*Task inputs:*
theorem tickOsc_keeps {ps : List Part} {o s : State} (h : Keeps ps o s) (hp : [.wd] ⊆ ps) :
    Keeps ps o (tickOsc s) := by
  unfold tickOsc
  repeat' first
    | with_reducible exact h
    | with_reducible assumption
    | with_reducible refine Sub.of hp ?_
    | exact rfl
    | intro _
    | with_reducible apply AllNext.next
    | with_reducible apply Keeps.ite
    | with_reducible apply AllNext.ite
    | with_reducible apply Keeps.foldl
    | with_reducible apply Keeps.foldN
    | with_reducible apply Keeps.foldr
    | with_reducible apply Keeps.foldlFst
    | split
    | with_reducible apply Keeps.wd
    | dsimp only
    | assumption

theorem execWdtKeyArm_keeps {ps : List Part} {o s : State} {a1 a2} (h : Keeps ps o s) (hp : [.bus, .bc, .wd, .lk, .ty, .kc, .regs, .mem] ⊆ ps) :
    AllNext (execWdtKeyArm a1 a2 s) (Keeps ps o) := by
  unfold execWdtKeyArm
  repeat' first
    | with_reducible exact h
    | with_reducible assumption
    | with_reducible refine Sub.of hp ?_
    | exact rfl
    | intro _
    | with_reducible apply keyWrite_keeps
    | with_reducible apply AllNext.next
    | with_reducible apply Keeps.ite
    | with_reducible apply AllNext.ite
    | with_reducible apply Keeps.foldl
    | with_reducible apply Keeps.foldN
    | with_reducible apply Keeps.foldr
    | with_reducible apply Keeps.foldlFst
    | split
    | dsimp only
    | assumption

theorem execWdtLate_keeps {ps : List Part} {o s : State} {a1} (h : Keeps ps o s) (hp : [.bc, .wd, .lk, .ty, .kc, .regs, .mem] ⊆ ps) :
    AllNext (execWdtLate a1 s) (Keeps ps o) := by
  unfold execWdtLate
  repeat' first
    | with_reducible exact h
    | with_reducible assumption
    | with_reducible refine Sub.of hp ?_
    | exact rfl
    | intro _
    | with_reducible apply dogFail_keeps
    | with_reducible apply updDog_keeps
    | with_reducible apply AllNext.next
    | with_reducible apply Keeps.ite
    | with_reducible apply AllNext.ite
    | with_reducible apply Keeps.foldl
    | with_reducible apply Keeps.foldN
    | with_reducible apply Keeps.foldr
    | with_reducible apply Keeps.foldlFst
    | split
    | dsimp only
    | assumption

end Sys2Proof.Machine
end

*What is expected:* Extract all of the material exactly as it is written.

*Exercise answer:*
theorem tickOsc_keeps {ps : List Part} {o s : State} (h : Keeps ps o s) (hp : [.wd] ⊆ ps) :
    Keeps ps o (tickOsc s) := by
  unfold tickOsc
  repeat' first
    | with_reducible exact h
    | with_reducible assumption
    | with_reducible refine Sub.of hp ?_
    | exact rfl
    | intro _
    | with_reducible apply AllNext.next
    | with_reducible apply Keeps.ite
    | with_reducible apply AllNext.ite
    | with_reducible apply Keeps.foldl
    | with_reducible apply Keeps.foldN
    | with_reducible apply Keeps.foldr
    | with_reducible apply Keeps.foldlFst
    | split
    | with_reducible apply Keeps.wd
    | dsimp only
    | assumption

theorem execWdtKeyArm_keeps {ps : List Part} {o s : State} {a1 a2} (h : Keeps ps o s) (hp : [.bus, .bc, .wd, .lk, .ty, .kc, .regs, .mem] ⊆ ps) :
    AllNext (execWdtKeyArm a1 a2 s) (Keeps ps o) := by
  unfold execWdtKeyArm
  repeat' first
    | with_reducible exact h
    | with_reducible assumption
    | with_reducible refine Sub.of hp ?_
    | exact rfl
    | intro _
    | with_reducible apply keyWrite_keeps
    | with_reducible apply AllNext.next
    | with_reducible apply Keeps.ite
    | with_reducible apply AllNext.ite
    | with_reducible apply Keeps.foldl
    | with_reducible apply Keeps.foldN
    | with_reducible apply Keeps.foldr
    | with_reducible apply Keeps.foldlFst
    | split
    | dsimp only
    | assumption

theorem execWdtLate_keeps {ps : List Part} {o s : State} {a1} (h : Keeps ps o s) (hp : [.bc, .wd, .lk, .ty, .kc, .regs, .mem] ⊆ ps) :
    AllNext (execWdtLate a1 s) (Keeps ps o) := by
  unfold execWdtLate
  repeat' first
    | with_reducible exact h
    | with_reducible assumption
    | with_reducible refine Sub.of hp ?_
    | exact rfl
    | intro _
    | with_reducible apply dogFail_keeps
    | with_reducible apply updDog_keeps
    | with_reducible apply AllNext.next
    | with_reducible apply Keeps.ite
    | with_reducible apply AllNext.ite
    | with_reducible apply Keeps.foldl
    | with_reducible apply Keeps.foldN
    | with_reducible apply Keeps.foldr
    | with_reducible apply Keeps.foldlFst
    | split
    | dsimp only
    | assumption

end Sys2Proof.Machine
end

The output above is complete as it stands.